A majority of the U.S. Fifth Circuit Court of Appeals in New Orleans cleared the way for the state to install commandments displays in public school classrooms after determining Senate Bill 10 has none of the characteristics of a government endorsement of religion.
“SB-10 looks nothing like a historical religious establishment. It does not tell churches or synagogues or mosques what to believe or how to worship or whom to employ as priests, rabbis or imams,” according to the 110-page opinion. “It punishes no one who rejects the Ten Commandments, no matter the reason. It levies no taxes to support any clergy. It does not co-opt churches to perform civic functions.”

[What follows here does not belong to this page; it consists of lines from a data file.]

@[simp] theorem State.updCarried_id (s : State) (f : Carried → Carried) : (s.updCarried f).core.id = s.core.id := by
  rfl
@[simp] theorem State.updCarried_tick (s : State) (f : Carried → Carried) : (s.updCarried f).core.tick = s.core.tick := by
  rfl
@[simp] theorem State.updCarried_gtick (s : State) (f : Carried → Carried) : (s.updCarried f).core.gtick = s.core.gtick := by
  rfl
@[simp] theorem State.updCarried_ctl (s : State) (f : Carried → Carried) : (s.updCarried f).core.ctl = s.core.ctl := by
  rfl
@[simp] theorem State.updCarried_vis (s : State) (f : Carried → Carried) : (s.updCarried f).core.vis = s.core.vis := by
  rfl
@[simp] theorem State.updCarried_q (s : State) (f : Carried → Carried) : (s.updCarried f).core.q = s.core.q := by
  rfl
@[simp] theorem State.updCarried_load (s : State) (f : Carried → Carried) : (s.updCarried f).core.load = s.core.load := by
  rfl
@[simp] theorem State.updCarried_matrix (s : State) (f : Carried → Carried) : (s.updCarried f).core.matrix = s.core.matrix := by
  rfl
@[simp] theorem State.updCarried_vector (s : State) (f : Carried → Carried) : (s.updCarried f).core.vector = s.core.vector := by
  rfl
@[simp] theorem State.updCarried_copy (s : State) (f : Carried → Carried) : (s.updCarried f).core.copy = s.core.copy := by
  rfl
@[simp] theorem State.updCarried_stream (s : State) (f : Carried → Carried) : (s.updCarried f).core.stream = s.core.stream := by
  rfl
@[simp] theorem State.updCarried_tok (s : State) (f : Carried → Carried) : (s.updCarried f).core.tok = s.core.tok := by
  rfl
@[simp] theorem State.updCarried_mx (s : State) (f : Carried → Carried) : (s.updCarried f).core.mx = s.core.mx := by
  rfl
@[simp] theorem State.updCarried_vec (s : State) (f : Carried → Carried) : (s.updCarried f).core.vec = s.core.vec := by
  rfl
@[simp] theorem State.updCarried_sd (s : State) (f : Carried → Carried) : (s.updCarried f).core.sd = s.core.sd := by
  rfl
@[simp] theorem State.updCarried_land (s : State) (f : Carried → Carried) : (s.updCarried f).core.land = s.core.land := by
  rfl
@[simp] theorem State.updCarried_cp (s : State) (f : Carried → Carried) : (s.updCarried f).core.cp = s.core.cp := by
  rfl
@[simp] theorem State.updCarried_jig (s : State) (f : Carried → Carried) : (s.updCarried f).core.jig = s.core.jig := by
  rfl
@[simp] theorem State.updCarried_hook (s : State) (f : Carried → Carried) : (s.updCarried f).core.hook = s.core.hook := by
  rfl
@[simp] theorem State.updCarried_stall (s : State) (f : Carried → Carried) : (s.updCarried f).core.stall = s.core.stall := by
  rfl
@[simp] theorem State.updCarried_bench (s : State) (f : Carried → Carried) : (s.updCarried f).core.bench = s.core.bench := by
  rfl
@[simp] theorem State.updCarried_store (s : State) (f : Carried → Carried) : (s.updCarried f).core.store = s.core.store := by
  rfl
@[simp] theorem State.updCarried_others (s : State) (f : Carried → Carried) : (s.updCarried f).others = s.others := by
  rfl
@[simp] theorem State.updCarried_sys (s : State) (f : Carried → Carried) : (s.updCarried f).sys = s.sys := by
  rfl
@[simp] theorem State.updCarried_inputs (s : State) (f : Carried → Carried) : (s.updCarried f).inputs = s.inputs := by
  rfl
@[simp] theorem State.updCarried_free (s : State) (f : Carried → Carried) : (s.updCarried f).free = s.free := by
  rfl
@[simp] theorem State.updCarried_turn (s : State) (f : Carried → Carried) : (s.updCarried f).turn = s.turn := by
  rfl
@[simp] theorem State.updCarried_eng (s : State) (f : Carried → Carried) (e : Engine) : (s.updCarried f).core.eng e = s.core.eng e := by
  cases e <;> simp [Core.eng]
@[simp] theorem State.setIrrev_plain (s : State) : s.setIrrev.core.vis.plain = s.core.vis.plain := by
  unfold State.setIrrev; split
  · rfl
  · exact Vis.plain_irrev _
@[simp] theorem State.readsIf_plain (s : State) (b : Bool) : (s.readsIf b).core.vis.plain = s.core.vis.plain := by
  unfold State.readsIf; split
  · simp
  · rfl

Texas Attorney General Ken Paxton called the decision a victory for moral values.
“My office was proud to defend SB-10 and successfully ensure that the Ten Commandments will be displayed in classrooms across Texas,” he said. “The Ten Commandments have had a profound impact on our nation, and it’s important that students learn from them every single day.”
Paxton is in the midst of a very public divorce from his wife, who has claimed infidelity on his part, and he has been the subject of ongoing allegations of criminal wrongdoing that led to his impeachment by the Texas House but acquittal by the Texas Senate with pressure from Donald Trump. He’s also currently a Republican candidate for U.S. Senate.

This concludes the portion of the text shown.